══ RECORDS

-- ==== Sys2Proof/Machine/Flags.lean ====
section
/-! DEFINITION. Marks and flags: capture marks, conversion marks, the sticky event set, ATTN and HOLD. -/

namespace Sys2Proof.Machine

/-- 05 R87: a capture is flagged when it carries any mark but NO_Y. -/
def Marks.flagged (m : Marks) : Bool := m.coasted || m.stale || m.drift || m.noTracker

/-- The capture marks byte (11 section 11.2). -/
def Marks.code (m : Marks) : Nat :=
  boolCode m.coasted + 2 * boolCode m.stale + 4 * boolCode m.drift + 8 * boolCode m.noTracker
    + 16 * boolCode m.noY

/-- The record marks byte: COMPLETE at bit 0, FULL at bit 1 (11 section 11.2). -/
def LineRecord.marksCode (r : LineRecord) : Nat := boolCode r.complete + 2 * boolCode r.full

/-- An event is in a set. -/
def Event.mem (e : Event) (s : EventSet) : Bool := s.getLsbD e.index

/-- 10 R173: a set with an event added; an event already there stays. -/
def EventSet.add (s : EventSet) (e : Event) : EventSet := s ||| e.single

/-- 10 R174, 11 R178: the mask an event field selects; bits 12 to 15 are ignored. -/
def eventSetOfField (n : Nat) : EventSet := BitVec.ofNat 12 n

/-- 10 R173: ATTN is asserted while an event of the set is also in the mask. -/
def StatusUnit.attn (u : StatusUnit) : Bool := u.sticky &&& u.mask != 0

/-- The ATTN line (10 R173). -/
def State.attn (s : State) : Bool := s.status.attn

/-- 09 R157: HOLD is asserted while the receive buffer is full. -/
def State.hold (s : State) : Bool := s.link.buffer.isSome

/-- The LOST event of a channel (02 R27). -/
def lostEvent : Channel → Event
  | .xl => .lostXL
  | .xr => .lostXR
  | .y => .lostY
  | .t => .lostT

end Sys2Proof.Machine
end

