-- ==== Sys2Proof/Machine/FringeCounter.lean ====
section
/-! DEFINITION. Fringe counters (02): the unwrapper, the channel state machine, trim travel, and what
requests, re-bases, swaps and restarts do to a counter. -/

namespace Sys2Proof.Machine

/-- 02 R17: a count clamped to its limits. -/
def clampCount (p : Int) : Int := clamp (-Config.countMax) Config.countMax p

/-- 02 R17: a count within its limits. -/
def countInRange (p : Int) : Bool := decide (-Config.countMax ≤ p) && decide (p ≤ Config.countMax)

/-- How R18 ends: the sample passes with a new count and step, or is a slip that leaves this count. -/
inductive Unwrapped where
  | passes (p step : Int)
  | slip (p : Int)
  deriving DecidableEq, Repr

/-- 02 R18 step 1. -/
def Counter.predicted (c : Counter) : Nat := modPhase ((c.lastPhase : Int) + c.lastStep)

/-- 02 R18 step 2. -/
def Counter.residual (c : Counter) (φ : Nat) : Int := wrapPhase ((φ : Int) - (c.predicted : Int))

/-- 02 R18. -/
def Counter.unwrap (c : Counter) (φ : Nat) : Unwrapped :=
  let r := c.residual φ
  if 384 < r.natAbs then .slip c.p
  else
    let step := c.lastStep + r
    if 2047 < step.natAbs then .slip c.p
    else if countInRange (c.p + step) then .passes (c.p + step) step
    else .slip (clampCount (c.p + step))

/-- What a counter makes of one sample: the counter after it, the step it accepted if any, whether it
raises its LOST event, and whether it sends a trim request. -/
structure Handled where
  counter : Counter
  step : Option Int
  lost : Bool
  trim : Bool
  deriving DecidableEq, Repr

/-- A counter that neither accepts a step nor reports anything. -/
def Counter.quiet (c : Counter) : Handled := ⟨c, none, false, false⟩

/-- 02 R29: the trim travel after an accepted step, and whether it reaches the interval. -/
def Counter.travelled (c : Counter) (step : Int) : Nat × Bool :=
  if c.trimInterval = 0 then (0, false)
  else if c.trimInterval * Config.trimUnit ≤ c.trimTravel + step.natAbs then (0, true)
  else (c.trimTravel + step.natAbs, false)

/-- 02 R18 step 6, R29: an accepted sample leaves the channel in the given state. -/
def Counter.accept (c : Counter) (st : ChannelState) (φ : Nat) (p step : Int) : Handled :=
  { counter :=
      { c with
        state := st, p := p, lastStep := step, lastPhase := φ
        trimTravel := (c.travelled step).1 }
    step := some step
    lost := false
    trim := (c.travelled step).2 }

/-- 02 R19, R20, R25: a slip leaves the channel UNREFERENCED with a new epoch. -/
def Counter.slipped (c : Counter) (φ : Nat) (p : Int) (lost : Bool) : Handled :=
  { counter :=
      { c with
        state := .unreferenced, p := p, lastStep := 0, lastPhase := φ, epoch := c.epoch + 1 }
    step := none
    lost := lost
    trim := false }

/-- 02 R22, R24: the move to DARK. -/
def Counter.toDark (c : Counter) (lost : Bool) : Handled :=
  { counter :=
      { c with state := .dark, lastStep := 0, acquireRun := 0, epoch := c.epoch + 1 }
    step := none
    lost := lost
    trim := false }

/-- 02 R24, R25: the coast run set to 0 as a spell of COASTING ends. -/
def Counter.stopCoasting (c : Counter) : Counter := { c with coastRun := 0 }

/-- 02 R23, R24: extrapolation by the last step, or the overrange case of R24. -/
def Counter.coast (c : Counter) (run : Nat) : Handled :=
  let p := c.p + c.lastStep
  if countInRange p then
    { c with state := .coasting, p := p, lastPhase := c.predicted, coastRun := run }.quiet
  else c.stopCoasting.slipped c.predicted (clampCount p) true

/-- 02 R18 to R25: a counter after a sample of phase φ and amplitude `amp`. -/
def Counter.arrive (c : Counter) (φ amp : Nat) : Handled :=
  match c.state with
  | .off => c.quiet
  | .dark =>
    if c.floor + 32 ≤ amp then
      if 64 ≤ c.acquireRun + 1 then
        { c with state := .unreferenced, lastPhase := φ, lastStep := 0, acquireRun := 0 }.quiet
      else { c with acquireRun := c.acquireRun + 1 }.quiet
    else { c with acquireRun := 0 }.quiet
  | .unreferenced =>
    if c.floor ≤ amp then
      match c.unwrap φ with
      | .passes p step => c.accept .unreferenced φ p step
      | .slip p => c.slipped φ p false
    else c.toDark false
  | .tracking =>
    if c.floor ≤ amp then
      match c.unwrap φ with
      | .passes p step => c.accept .tracking φ p step
      | .slip p => c.slipped φ p true
    else c.coast 1
  | .coasting =>
    if c.floor ≤ amp then
      match c.unwrap φ with
      | .passes p step => c.stopCoasting.accept .tracking φ p step
      | .slip p => c.stopCoasting.slipped φ p true
    else if c.coastRun < c.coastLimit then c.coast (c.coastRun + 1)
    else c.stopCoasting.toDark true

/-- 02 R28: the reference mark a counter's state gives. -/
def ChannelState.mark : ChannelState → RefMark
  | .tracking => .ref
  | .coasting => .coast
  | .off | .dark | .unreferenced => .unref

/-- 02 R31: enabling a channel that is OFF. -/
def Counter.enable (c : Counter) : Counter :=
  { c with
    state := .dark, p := 0, lastPhase := 0, lastStep := 0, acquireRun := 0, coastRun := 0
    trimTravel := 0, epoch := c.epoch + 1 }

/-- 02 R32: disabling an enabled channel. -/
def Counter.disable (c : Counter) : Counter :=
  { c with state := .off, acquireRun := 0, coastRun := 0 }

/-- 02 R30: the settings of a CHANNEL_SET that is taken. -/
def Counter.settings (c : Counter) (floor coastLimit trimInterval : Nat) : Counter :=
  { c with floor := floor, coastLimit := coastLimit, trimInterval := trimInterval, trimTravel := 0 }

/-- 02 R33: a PRESET that is taken. -/
def Counter.preset (c : Counter) (p rEff : Int) : Counter :=
  { c with p := p, r0 := rEff, epoch := c.epoch + 1, state := .tracking }

/-- 02 R34: a re-base. -/
def Counter.rebase (c : Counter) (dp rEff : Int) : Counter :=
  { c with
    p := clampCount (c.p + dp), r0 := rEff, epoch := c.epoch + 1, state := .tracking, coastRun := 0 }

/-- 02 R38: a restart; a channel that is OFF keeps all its values. -/
def Counter.restart (c : Counter) : Counter :=
  match c.state with
  | .off => c
  | .dark | .unreferenced | .tracking | .coasting =>
    { c with
      state := .dark, p := 0, lastPhase := 0, lastStep := 0, acquireRun := 0, coastRun := 0
      trimTravel := 0, epoch := c.epoch + 1 }

end Sys2Proof.Machine
end

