/-- CLEAR (06 R105). -/
def State.serveClear (s : State) (line : Int) : Served := s.serveRecord line LineRecord.clearEffect

/-! ### PLACE and AMEND -/

/-- 06 R97 step 1, 11 R178. -/
def placeInRange (f : PlaceFields) : Bool :=
  lineInRange f.line && nominalInRange f.nominal && halfWidthInRange f.halfWidth
    && classInRange f.cls && targetInRange f.targetFwd && targetInRange f.targetRev
    && (boolOfCode f.datum).isSome && (initialOfCode f.initial).isSome

/-- 06 R98: the record PLACE makes. -/
def placeRecord (f : PlaceFields) (passOpen : Bool) : LineRecord :=
  { line := f.line, nominal := f.nominal, halfWidth := f.halfWidth, cls := f.cls
    targetFwd := f.targetFwd, targetRev := f.targetRev
    datum := (boolOfCode f.datum).getD false
    state := if (initialOfCode f.initial).getD false then armedState passOpen else .dormant
    misses := 0, doubles := 0, complete := false, full := false
    fwd := none, rev := none, pending := none }

/-- PLACE (06 R97, R98). -/
def State.servePlace (s : State) (f : PlaceFields) : Served :=
  if !placeInRange f then s.refuse .range
  else if (findLine s.table f.line).isSome then s.refuse .exists_
  else if Config.tablePlaces ≤ s.table.length then s.refuse .tableFull
  else if !orderHolds s.table f.line f.nominal then s.refuse .order
  else if !windowFree s.table f.line f.nominal f.halfWidth then s.refuse .overlap
  else { state := s.withTable (insertRecord (placeRecord f s.passOpen) s.table), status := .ok }

/-- A check on a field AMEND carries; a field it does not carry is not tested (11 R178). -/
def ifCarried {α : Type} (ok : α → Bool) : Option α → Bool
  | none => true
  | some v => ok v

/-- 06 R100 step 1, 11 R178. -/
def amendInRange (f : AmendFields) : Bool :=
  ifCarried nominalInRange f.nominal && ifCarried halfWidthInRange f.halfWidth
    && ifCarried classInRange f.cls && ifCarried targetInRange f.targetFwd
    && ifCarried targetInRange f.targetRev
    && ifCarried (fun d => (boolOfCode d).isSome) f.datum

/-- 06 R101: the record with the carried values. -/
def amendSettings (f : AmendFields) (r : LineRecord) : LineRecord :=
  { r with
    nominal := f.nominal.getD r.nominal
    halfWidth := f.halfWidth.getD r.halfWidth
    cls := f.cls.getD r.cls
    targetFwd := f.targetFwd.getD r.targetFwd
    targetRev := f.targetRev.getD r.targetRev
    datum := (f.datum.bind boolOfCode).getD r.datum }

/-- 06 R101: what a change of window does to a record in TAKEN or MISSED. -/
def LineRecord.windowChanged (r : LineRecord) : LineRecord :=
  match r.state with
  | .taken | .missed => { r with state := .primed, pending := none }
  | .dormant | .primed | .armed | .retired => r

/-- 06 R101: the record after an AMEND that is taken. -/
def amendApply (f : AmendFields) (r : LineRecord) : LineRecord :=
  let a := amendSettings f r
  let b := if a.nominal = r.nominal ∧ a.halfWidth = r.halfWidth then a else a.windowChanged
  if a.targetFwd = r.targetFwd ∧ a.targetRev = r.targetRev then b
  else { b with complete := b.isComplete }

/-- AMEND (06 R100, R101). -/
def State.serveAmend (s : State) (f : AmendFields) : Served :=
  if !amendInRange f then s.refuse .range
  else
    match findLine s.table f.line with
    | none => s.refuse .notFound
    | some r =>
      if r.state = .retired then s.refuse .state
      else if !ifCarried (orderHolds s.table f.line) f.nominal then s.refuse .order
      else if !windowFree s.table f.line (amendSettings f r).nominal (amendSettings f r).halfWidth then
        s.refuse .overlap
      else { state := s.withTable (replaceLine s.table f.line (amendApply f r)), status := .ok }

/-! ### Reading -/

/-- 06 R109: rounded(sum_x / n). -/
def Half.meanX (h : Half) : Int := roundDiv h.sumX h.n

/-- 06 R109: rounded(sum_y / ny), absent when ny is 0. -/
def Half.meanY (h : Half) : Option Int := if h.ny = 0 then none else some (roundDiv h.sumY h.ny)

/-- 06 R109: mean_x of FWD minus mean_x of REV, when both halves are present. -/
def LineRecord.fwdMinusRev (r : LineRecord) : Option Int :=
  match r.fwd, r.rev with
  | some f, some v => some (f.meanX - v.meanX)
  | _, _ => none

/-- 11 section 11.4: a half block of 68 bytes. -/
def halfBlock (nominal : Int) : Option Half → Bytes
  | none => List.replicate 68 0
  | some h =>
    sentU 2 h.n ++ sentS 8 h.sumX ++ sentS 6 h.minX ++ sentS 6 h.maxX ++ sentS 6 h.lastX
      ++ sentU 2 h.ny ++ sentS 8 h.sumY ++ sentU 2 h.flagged ++ sentU 4 h.lastPass.toNat
      ++ sentS 6 h.meanX ++ sentS 6 (h.meanX - nominal) ++ sentS 6 (h.meanY.getD 0)
      ++ sentS 6 (h.maxX - h.minX)

/-- 11 section 11.4: the pending block of 19 bytes. -/
def pendingBlock : Option PendingPart → Bytes
  | none => List.replicate 19 0
  | some p =>
    sentS 6 p.x ++ sentS 6 (p.y.getD 0) ++ sentB p.marks.code ++ sentB p.direction.code
      ++ sentU 4 p.pass.toNat ++ sentFlag p.double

════

Set down, from the entries above, exactly the lines from the one with "else if !orderHolds" up to and including the one with "let a := amendSettings f r", and no other lines.

  else if !orderHolds s.table f.line f.nominal then s.refuse .order
  else if !windowFree s.table f.line f.nominal f.halfWidth then s.refuse .overlap
  else { state := s.withTable (insertRecord (placeRecord f s.passOpen) s.table), status := .ok }

/-- A check on a field AMEND carries; a field it does not carry is not tested (11 R178). -/
def ifCarried {α : Type} (ok : α → Bool) : Option α → Bool
  | none => true
  | some v => ok v

/-- 06 R100 step 1, 11 R178. -/
def amendInRange (f : AmendFields) : Bool :=
  ifCarried nominalInRange f.nominal && ifCarried halfWidthInRange f.halfWidth
    && ifCarried classInRange f.cls && ifCarried targetInRange f.targetFwd
    && ifCarried targetInRange f.targetRev
    && ifCarried (fun d => (boolOfCode d).isSome) f.datum

/-- 06 R101: the record with the carried values. -/
def amendSettings (f : AmendFields) (r : LineRecord) : LineRecord :=
  { r with
    nominal := f.nominal.getD r.nominal
    halfWidth := f.halfWidth.getD r.halfWidth
    cls := f.cls.getD r.cls
    targetFwd := f.targetFwd.getD r.targetFwd
    targetRev := f.targetRev.getD r.targetRev
    datum := (f.datum.bind boolOfCode).getD r.datum }

/-- 06 R101: what a change of window does to a record in TAKEN or MISSED. -/
def LineRecord.windowChanged (r : LineRecord) : LineRecord :=
  match r.state with
  | .taken | .missed => { r with state := .primed, pending := none }
  | .dormant | .primed | .armed | .retired => r

/-- 06 R101: the record after an AMEND that is taken. -/
def amendApply (f : AmendFields) (r : LineRecord) : LineRecord :=
  let a := amendSettings f r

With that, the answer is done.